*** DATA PROVIDED Section Begins ***
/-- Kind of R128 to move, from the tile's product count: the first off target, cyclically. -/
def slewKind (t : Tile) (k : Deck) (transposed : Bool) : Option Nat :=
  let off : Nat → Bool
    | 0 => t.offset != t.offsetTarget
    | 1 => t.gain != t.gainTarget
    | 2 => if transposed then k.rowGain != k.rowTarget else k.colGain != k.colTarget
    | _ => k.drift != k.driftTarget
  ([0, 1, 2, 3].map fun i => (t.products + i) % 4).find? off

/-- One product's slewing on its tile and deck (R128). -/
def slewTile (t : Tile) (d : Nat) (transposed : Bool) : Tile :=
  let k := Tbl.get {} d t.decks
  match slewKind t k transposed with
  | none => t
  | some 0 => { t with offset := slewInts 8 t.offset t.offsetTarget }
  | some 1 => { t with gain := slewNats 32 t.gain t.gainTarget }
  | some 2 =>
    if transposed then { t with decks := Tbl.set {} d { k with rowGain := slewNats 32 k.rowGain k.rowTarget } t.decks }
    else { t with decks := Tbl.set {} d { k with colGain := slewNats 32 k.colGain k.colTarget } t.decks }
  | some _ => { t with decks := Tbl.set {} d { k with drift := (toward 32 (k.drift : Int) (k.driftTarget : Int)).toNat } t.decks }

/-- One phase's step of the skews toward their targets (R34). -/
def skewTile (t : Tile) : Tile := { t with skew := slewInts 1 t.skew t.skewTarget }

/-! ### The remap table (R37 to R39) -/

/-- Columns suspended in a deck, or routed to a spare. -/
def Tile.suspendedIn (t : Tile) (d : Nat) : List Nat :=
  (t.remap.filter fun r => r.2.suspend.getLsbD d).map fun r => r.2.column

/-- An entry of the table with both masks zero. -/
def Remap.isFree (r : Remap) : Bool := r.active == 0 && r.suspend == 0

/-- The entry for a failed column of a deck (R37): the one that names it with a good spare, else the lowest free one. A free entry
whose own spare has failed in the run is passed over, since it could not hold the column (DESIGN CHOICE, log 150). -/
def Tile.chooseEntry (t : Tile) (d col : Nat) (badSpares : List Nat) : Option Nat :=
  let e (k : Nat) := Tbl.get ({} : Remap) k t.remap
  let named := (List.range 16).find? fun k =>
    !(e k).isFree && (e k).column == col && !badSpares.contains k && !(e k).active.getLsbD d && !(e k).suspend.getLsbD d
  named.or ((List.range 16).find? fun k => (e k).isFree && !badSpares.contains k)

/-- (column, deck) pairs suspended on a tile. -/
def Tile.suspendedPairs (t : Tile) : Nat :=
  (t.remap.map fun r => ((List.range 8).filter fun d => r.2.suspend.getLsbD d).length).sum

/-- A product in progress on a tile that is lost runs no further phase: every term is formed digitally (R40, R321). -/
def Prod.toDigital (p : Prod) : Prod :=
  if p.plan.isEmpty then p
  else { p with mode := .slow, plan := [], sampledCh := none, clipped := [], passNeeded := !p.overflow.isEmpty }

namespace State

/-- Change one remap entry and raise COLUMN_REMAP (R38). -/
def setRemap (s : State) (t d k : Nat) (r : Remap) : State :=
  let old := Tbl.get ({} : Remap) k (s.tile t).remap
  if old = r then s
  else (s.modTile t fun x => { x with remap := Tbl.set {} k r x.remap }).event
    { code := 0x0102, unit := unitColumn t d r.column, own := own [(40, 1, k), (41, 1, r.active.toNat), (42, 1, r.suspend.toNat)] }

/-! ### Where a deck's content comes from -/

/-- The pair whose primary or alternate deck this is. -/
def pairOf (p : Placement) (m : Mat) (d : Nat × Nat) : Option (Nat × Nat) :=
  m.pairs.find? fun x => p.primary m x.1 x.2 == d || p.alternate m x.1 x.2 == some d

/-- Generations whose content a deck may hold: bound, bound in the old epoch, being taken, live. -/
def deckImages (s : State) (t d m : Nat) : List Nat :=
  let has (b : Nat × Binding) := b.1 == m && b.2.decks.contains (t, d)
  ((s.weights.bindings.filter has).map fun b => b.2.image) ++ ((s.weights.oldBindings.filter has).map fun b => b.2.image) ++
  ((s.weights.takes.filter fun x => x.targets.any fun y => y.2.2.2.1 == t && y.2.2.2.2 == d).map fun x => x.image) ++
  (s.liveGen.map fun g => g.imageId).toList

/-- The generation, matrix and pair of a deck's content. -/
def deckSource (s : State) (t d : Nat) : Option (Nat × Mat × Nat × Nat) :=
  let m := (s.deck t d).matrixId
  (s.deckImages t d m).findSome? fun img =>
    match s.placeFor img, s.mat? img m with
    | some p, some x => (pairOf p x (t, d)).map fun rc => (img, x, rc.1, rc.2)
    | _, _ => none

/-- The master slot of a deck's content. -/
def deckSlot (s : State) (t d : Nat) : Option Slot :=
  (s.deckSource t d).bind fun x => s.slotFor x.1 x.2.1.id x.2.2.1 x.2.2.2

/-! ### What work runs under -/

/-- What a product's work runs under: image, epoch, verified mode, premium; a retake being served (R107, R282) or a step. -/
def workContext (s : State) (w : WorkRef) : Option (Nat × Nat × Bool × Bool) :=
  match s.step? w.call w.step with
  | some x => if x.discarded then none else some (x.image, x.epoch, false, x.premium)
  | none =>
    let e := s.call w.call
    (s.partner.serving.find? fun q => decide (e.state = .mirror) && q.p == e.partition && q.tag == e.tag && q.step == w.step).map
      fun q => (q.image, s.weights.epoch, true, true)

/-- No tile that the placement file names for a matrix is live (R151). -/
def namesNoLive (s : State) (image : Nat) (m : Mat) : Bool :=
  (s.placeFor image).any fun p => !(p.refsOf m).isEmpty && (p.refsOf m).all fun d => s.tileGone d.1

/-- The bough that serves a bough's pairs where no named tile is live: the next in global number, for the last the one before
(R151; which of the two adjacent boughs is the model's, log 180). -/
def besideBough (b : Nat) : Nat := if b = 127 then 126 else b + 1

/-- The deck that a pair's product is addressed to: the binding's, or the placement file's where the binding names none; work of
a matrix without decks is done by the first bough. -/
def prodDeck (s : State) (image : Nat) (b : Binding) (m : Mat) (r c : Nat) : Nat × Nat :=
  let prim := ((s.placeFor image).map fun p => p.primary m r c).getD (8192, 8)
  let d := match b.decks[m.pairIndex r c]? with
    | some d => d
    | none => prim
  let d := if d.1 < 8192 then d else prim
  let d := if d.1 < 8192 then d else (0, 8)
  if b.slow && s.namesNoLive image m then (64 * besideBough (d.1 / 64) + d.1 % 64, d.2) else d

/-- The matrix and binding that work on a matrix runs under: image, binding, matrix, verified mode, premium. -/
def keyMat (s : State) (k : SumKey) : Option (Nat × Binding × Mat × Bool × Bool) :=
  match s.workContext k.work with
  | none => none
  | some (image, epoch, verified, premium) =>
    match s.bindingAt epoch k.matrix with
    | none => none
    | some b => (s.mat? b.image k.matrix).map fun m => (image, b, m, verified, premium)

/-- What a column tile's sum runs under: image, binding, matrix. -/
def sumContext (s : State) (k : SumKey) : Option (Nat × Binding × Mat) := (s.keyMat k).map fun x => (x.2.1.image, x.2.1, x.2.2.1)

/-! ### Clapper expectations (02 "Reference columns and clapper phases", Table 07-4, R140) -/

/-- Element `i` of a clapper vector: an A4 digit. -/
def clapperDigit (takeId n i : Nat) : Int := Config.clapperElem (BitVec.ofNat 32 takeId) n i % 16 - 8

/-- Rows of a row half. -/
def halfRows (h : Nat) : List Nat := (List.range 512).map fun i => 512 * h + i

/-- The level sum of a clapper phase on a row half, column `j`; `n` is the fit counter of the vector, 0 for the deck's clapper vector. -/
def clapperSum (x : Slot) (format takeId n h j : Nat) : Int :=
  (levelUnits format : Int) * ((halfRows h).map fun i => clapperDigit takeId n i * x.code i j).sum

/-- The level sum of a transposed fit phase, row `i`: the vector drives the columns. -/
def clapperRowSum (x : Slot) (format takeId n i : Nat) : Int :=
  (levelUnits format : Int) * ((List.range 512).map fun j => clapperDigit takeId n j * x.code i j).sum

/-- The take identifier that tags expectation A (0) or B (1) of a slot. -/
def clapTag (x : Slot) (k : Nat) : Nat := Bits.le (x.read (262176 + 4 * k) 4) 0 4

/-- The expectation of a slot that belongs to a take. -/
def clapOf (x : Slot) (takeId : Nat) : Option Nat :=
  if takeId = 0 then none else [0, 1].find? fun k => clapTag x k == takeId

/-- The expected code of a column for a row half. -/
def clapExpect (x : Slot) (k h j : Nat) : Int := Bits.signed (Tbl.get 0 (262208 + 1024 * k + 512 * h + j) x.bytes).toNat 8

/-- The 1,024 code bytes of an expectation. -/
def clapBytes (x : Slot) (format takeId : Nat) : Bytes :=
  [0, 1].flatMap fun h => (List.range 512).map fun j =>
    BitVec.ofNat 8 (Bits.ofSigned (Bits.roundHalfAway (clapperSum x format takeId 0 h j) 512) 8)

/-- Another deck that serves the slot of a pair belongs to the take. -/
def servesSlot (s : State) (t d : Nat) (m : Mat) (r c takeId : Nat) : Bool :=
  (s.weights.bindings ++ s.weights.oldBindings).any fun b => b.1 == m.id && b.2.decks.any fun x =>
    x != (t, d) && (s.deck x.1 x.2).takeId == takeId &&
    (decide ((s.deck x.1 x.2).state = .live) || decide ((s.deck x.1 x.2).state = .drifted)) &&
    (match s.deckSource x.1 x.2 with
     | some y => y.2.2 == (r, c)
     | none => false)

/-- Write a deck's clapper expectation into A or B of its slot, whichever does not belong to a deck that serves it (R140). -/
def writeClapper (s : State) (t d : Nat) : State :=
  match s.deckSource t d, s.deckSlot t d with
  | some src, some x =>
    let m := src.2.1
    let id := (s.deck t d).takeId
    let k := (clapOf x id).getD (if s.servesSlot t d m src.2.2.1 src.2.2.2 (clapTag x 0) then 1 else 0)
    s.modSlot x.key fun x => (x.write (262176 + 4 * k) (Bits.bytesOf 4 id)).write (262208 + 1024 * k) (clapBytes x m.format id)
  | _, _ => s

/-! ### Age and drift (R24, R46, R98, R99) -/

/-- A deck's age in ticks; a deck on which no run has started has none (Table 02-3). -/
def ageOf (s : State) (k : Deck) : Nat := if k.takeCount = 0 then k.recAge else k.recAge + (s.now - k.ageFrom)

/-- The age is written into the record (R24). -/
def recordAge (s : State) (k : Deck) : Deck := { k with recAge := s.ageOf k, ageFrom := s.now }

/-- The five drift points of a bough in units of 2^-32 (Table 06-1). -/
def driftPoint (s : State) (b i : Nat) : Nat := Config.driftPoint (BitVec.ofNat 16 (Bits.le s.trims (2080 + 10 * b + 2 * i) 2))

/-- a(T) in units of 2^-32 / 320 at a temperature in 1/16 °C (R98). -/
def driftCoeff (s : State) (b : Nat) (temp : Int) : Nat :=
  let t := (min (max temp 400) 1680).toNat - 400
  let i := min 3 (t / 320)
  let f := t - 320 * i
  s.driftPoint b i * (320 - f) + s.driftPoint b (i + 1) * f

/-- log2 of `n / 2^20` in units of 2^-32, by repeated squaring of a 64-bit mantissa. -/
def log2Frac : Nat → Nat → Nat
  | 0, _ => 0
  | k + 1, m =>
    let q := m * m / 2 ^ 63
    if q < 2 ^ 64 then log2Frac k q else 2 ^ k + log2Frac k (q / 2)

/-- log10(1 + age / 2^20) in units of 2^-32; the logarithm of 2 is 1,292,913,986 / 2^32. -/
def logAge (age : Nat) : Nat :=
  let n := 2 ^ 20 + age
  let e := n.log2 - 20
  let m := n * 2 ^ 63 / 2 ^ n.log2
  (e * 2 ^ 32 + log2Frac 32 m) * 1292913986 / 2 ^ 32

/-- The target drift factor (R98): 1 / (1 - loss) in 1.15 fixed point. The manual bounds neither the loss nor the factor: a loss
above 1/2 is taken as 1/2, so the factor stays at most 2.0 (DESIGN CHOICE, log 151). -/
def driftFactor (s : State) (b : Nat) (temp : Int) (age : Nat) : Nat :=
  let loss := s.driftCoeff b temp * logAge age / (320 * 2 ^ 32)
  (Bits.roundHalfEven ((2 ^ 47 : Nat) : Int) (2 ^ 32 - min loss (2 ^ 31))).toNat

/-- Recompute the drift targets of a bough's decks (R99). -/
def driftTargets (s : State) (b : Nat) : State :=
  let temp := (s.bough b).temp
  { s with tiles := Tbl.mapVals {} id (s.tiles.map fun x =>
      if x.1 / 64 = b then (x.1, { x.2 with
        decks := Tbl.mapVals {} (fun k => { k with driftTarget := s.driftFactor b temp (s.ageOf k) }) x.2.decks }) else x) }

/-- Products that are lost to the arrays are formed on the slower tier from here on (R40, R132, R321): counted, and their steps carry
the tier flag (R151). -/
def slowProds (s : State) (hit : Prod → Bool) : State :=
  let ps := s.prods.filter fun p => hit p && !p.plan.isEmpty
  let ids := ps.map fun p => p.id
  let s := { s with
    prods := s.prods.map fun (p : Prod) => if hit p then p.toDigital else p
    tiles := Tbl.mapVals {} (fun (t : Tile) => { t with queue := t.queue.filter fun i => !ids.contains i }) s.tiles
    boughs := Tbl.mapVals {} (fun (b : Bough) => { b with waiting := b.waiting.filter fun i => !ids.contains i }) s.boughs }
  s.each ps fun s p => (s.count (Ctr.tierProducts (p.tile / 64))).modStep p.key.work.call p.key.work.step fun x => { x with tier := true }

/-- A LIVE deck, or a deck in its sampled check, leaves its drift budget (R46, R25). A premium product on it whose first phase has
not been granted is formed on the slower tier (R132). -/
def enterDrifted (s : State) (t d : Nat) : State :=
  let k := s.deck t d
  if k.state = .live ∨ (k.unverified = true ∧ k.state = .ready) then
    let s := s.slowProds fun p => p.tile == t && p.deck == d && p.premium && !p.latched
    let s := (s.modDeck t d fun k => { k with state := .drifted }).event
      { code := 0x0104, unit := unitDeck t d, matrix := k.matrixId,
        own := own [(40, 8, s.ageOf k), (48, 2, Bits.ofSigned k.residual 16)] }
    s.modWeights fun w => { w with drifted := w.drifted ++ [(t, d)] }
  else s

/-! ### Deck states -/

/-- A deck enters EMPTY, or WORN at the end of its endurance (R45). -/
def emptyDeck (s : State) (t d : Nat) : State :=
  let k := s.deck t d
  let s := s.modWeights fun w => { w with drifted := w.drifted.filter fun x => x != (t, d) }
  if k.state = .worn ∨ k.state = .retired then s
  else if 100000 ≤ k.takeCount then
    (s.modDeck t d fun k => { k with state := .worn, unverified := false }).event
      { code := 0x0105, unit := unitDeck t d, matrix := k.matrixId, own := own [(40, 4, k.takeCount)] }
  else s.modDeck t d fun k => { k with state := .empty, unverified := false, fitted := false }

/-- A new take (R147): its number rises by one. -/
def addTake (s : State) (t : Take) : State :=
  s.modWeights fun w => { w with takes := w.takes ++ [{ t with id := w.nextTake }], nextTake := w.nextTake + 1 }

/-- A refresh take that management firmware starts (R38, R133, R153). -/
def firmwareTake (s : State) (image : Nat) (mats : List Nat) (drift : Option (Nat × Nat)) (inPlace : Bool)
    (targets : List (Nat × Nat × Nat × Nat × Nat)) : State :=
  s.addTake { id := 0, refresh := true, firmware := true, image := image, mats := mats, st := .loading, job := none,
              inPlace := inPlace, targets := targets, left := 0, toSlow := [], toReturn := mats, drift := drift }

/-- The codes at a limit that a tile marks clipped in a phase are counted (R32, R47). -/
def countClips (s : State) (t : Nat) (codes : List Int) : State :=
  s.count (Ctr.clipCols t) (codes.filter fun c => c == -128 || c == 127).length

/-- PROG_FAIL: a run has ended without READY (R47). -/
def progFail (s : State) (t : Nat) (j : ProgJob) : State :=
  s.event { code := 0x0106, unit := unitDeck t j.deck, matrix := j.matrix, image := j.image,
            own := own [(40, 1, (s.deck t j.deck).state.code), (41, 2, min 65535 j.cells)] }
*** DATA PROVIDED Section Ends ***
*** DATA PROVIDED Section Begins ***
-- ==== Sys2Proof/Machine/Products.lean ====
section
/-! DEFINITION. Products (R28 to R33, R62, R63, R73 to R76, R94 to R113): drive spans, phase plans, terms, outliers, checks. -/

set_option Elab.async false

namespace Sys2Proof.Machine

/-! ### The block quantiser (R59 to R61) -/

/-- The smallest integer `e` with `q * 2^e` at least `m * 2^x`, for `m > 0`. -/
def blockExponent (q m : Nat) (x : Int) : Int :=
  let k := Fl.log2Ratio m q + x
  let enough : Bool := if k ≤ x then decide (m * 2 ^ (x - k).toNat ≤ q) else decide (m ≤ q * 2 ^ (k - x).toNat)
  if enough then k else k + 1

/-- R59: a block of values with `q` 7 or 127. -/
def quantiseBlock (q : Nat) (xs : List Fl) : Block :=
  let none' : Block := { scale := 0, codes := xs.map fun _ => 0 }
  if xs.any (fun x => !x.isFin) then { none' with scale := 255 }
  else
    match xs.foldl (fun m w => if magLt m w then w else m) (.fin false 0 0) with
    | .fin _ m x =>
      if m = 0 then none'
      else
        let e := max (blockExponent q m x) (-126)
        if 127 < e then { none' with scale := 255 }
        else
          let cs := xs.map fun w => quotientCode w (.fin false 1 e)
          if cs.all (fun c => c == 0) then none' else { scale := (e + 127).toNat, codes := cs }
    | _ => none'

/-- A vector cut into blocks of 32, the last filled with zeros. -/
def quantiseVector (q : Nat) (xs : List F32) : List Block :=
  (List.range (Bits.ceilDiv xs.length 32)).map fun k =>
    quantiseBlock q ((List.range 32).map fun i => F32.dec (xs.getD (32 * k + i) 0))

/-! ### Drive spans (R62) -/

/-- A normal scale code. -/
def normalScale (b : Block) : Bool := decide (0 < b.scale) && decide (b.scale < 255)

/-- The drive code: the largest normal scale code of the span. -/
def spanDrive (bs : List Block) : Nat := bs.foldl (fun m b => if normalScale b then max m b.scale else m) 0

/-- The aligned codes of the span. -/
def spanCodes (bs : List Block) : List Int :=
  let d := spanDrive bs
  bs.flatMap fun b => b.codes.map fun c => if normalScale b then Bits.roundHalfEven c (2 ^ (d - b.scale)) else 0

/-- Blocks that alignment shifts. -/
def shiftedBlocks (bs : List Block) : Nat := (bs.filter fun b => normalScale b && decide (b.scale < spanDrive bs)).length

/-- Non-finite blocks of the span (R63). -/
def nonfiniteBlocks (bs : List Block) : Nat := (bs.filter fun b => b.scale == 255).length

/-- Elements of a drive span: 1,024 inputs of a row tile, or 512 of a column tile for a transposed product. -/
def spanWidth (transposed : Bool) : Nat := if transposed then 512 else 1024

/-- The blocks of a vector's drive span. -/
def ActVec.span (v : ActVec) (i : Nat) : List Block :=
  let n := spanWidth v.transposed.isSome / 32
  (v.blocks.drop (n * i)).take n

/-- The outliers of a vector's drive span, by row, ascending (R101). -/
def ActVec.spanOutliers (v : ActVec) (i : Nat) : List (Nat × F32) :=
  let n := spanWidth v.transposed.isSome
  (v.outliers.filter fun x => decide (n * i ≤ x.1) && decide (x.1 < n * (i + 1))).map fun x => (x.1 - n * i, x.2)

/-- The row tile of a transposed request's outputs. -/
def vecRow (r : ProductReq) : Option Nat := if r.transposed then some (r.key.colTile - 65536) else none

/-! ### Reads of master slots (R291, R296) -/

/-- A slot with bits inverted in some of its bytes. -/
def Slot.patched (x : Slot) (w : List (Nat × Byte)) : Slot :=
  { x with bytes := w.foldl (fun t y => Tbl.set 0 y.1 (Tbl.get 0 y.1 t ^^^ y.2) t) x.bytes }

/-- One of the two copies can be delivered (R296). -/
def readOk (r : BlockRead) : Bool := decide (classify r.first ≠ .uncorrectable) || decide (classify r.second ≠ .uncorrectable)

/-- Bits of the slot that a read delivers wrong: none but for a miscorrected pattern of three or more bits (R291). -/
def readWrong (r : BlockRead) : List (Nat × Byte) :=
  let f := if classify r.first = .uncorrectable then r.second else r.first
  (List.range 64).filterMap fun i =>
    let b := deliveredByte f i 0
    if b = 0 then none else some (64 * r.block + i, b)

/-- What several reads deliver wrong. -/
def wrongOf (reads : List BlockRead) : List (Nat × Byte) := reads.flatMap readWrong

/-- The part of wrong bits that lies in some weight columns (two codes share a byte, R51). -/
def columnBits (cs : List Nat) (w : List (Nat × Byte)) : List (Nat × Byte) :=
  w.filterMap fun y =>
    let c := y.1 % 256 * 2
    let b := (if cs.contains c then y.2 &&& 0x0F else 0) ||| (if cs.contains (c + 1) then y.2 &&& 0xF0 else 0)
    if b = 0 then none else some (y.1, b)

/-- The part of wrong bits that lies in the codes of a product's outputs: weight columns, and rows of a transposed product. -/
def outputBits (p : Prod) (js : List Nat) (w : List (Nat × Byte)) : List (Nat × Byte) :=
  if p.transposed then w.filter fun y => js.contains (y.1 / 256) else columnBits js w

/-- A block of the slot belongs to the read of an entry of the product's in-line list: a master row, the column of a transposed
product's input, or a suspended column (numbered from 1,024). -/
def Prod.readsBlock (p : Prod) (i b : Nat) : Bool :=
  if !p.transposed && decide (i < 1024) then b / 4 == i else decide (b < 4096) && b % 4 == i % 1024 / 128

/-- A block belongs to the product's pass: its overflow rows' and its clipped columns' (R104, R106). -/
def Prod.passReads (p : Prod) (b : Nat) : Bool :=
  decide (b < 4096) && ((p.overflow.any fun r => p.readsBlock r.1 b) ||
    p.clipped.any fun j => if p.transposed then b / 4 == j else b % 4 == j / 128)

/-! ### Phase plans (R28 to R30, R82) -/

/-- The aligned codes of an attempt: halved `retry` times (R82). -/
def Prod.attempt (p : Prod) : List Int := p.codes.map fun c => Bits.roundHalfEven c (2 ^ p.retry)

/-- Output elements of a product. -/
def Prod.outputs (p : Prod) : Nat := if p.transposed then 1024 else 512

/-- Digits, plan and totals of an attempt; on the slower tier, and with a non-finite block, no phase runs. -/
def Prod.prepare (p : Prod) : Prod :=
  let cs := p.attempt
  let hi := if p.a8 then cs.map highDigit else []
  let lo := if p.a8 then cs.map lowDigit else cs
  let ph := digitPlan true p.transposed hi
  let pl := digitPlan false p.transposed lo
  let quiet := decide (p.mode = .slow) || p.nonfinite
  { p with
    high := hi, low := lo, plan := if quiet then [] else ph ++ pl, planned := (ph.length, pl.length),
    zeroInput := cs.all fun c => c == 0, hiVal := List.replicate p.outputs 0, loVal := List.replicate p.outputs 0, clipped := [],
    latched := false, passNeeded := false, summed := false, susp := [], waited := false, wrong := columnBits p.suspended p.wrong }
*** DATA PROVIDED Section Ends ***
◆ TASK
Taking the line with "if old = r then s" as the first and the line with "match s.placeFor img, s.mat? img m with" as the last, retype that stretch of the data above exactly, with no other lines.

◆ ANSWER BOX
  if old = r then s
  else (s.modTile t fun x => { x with remap := Tbl.set {} k r x.remap }).event
    { code := 0x0102, unit := unitColumn t d r.column, own := own [(40, 1, k), (41, 1, r.active.toNat), (42, 1, r.suspend.toNat)] }

/-! ### Where a deck's content comes from -/

/-- The pair whose primary or alternate deck this is. -/
def pairOf (p : Placement) (m : Mat) (d : Nat × Nat) : Option (Nat × Nat) :=
  m.pairs.find? fun x => p.primary m x.1 x.2 == d || p.alternate m x.1 x.2 == some d

/-- Generations whose content a deck may hold: bound, bound in the old epoch, being taken, live. -/
def deckImages (s : State) (t d m : Nat) : List Nat :=
  let has (b : Nat × Binding) := b.1 == m && b.2.decks.contains (t, d)
  ((s.weights.bindings.filter has).map fun b => b.2.image) ++ ((s.weights.oldBindings.filter has).map fun b => b.2.image) ++
  ((s.weights.takes.filter fun x => x.targets.any fun y => y.2.2.2.1 == t && y.2.2.2.2 == d).map fun x => x.image) ++
  (s.liveGen.map fun g => g.imageId).toList

/-- The generation, matrix and pair of a deck's content. -/
def deckSource (s : State) (t d : Nat) : Option (Nat × Mat × Nat × Nat) :=
  let m := (s.deck t d).matrixId
  (s.deckImages t d m).findSome? fun img =>
    match s.placeFor img, s.mat? img m with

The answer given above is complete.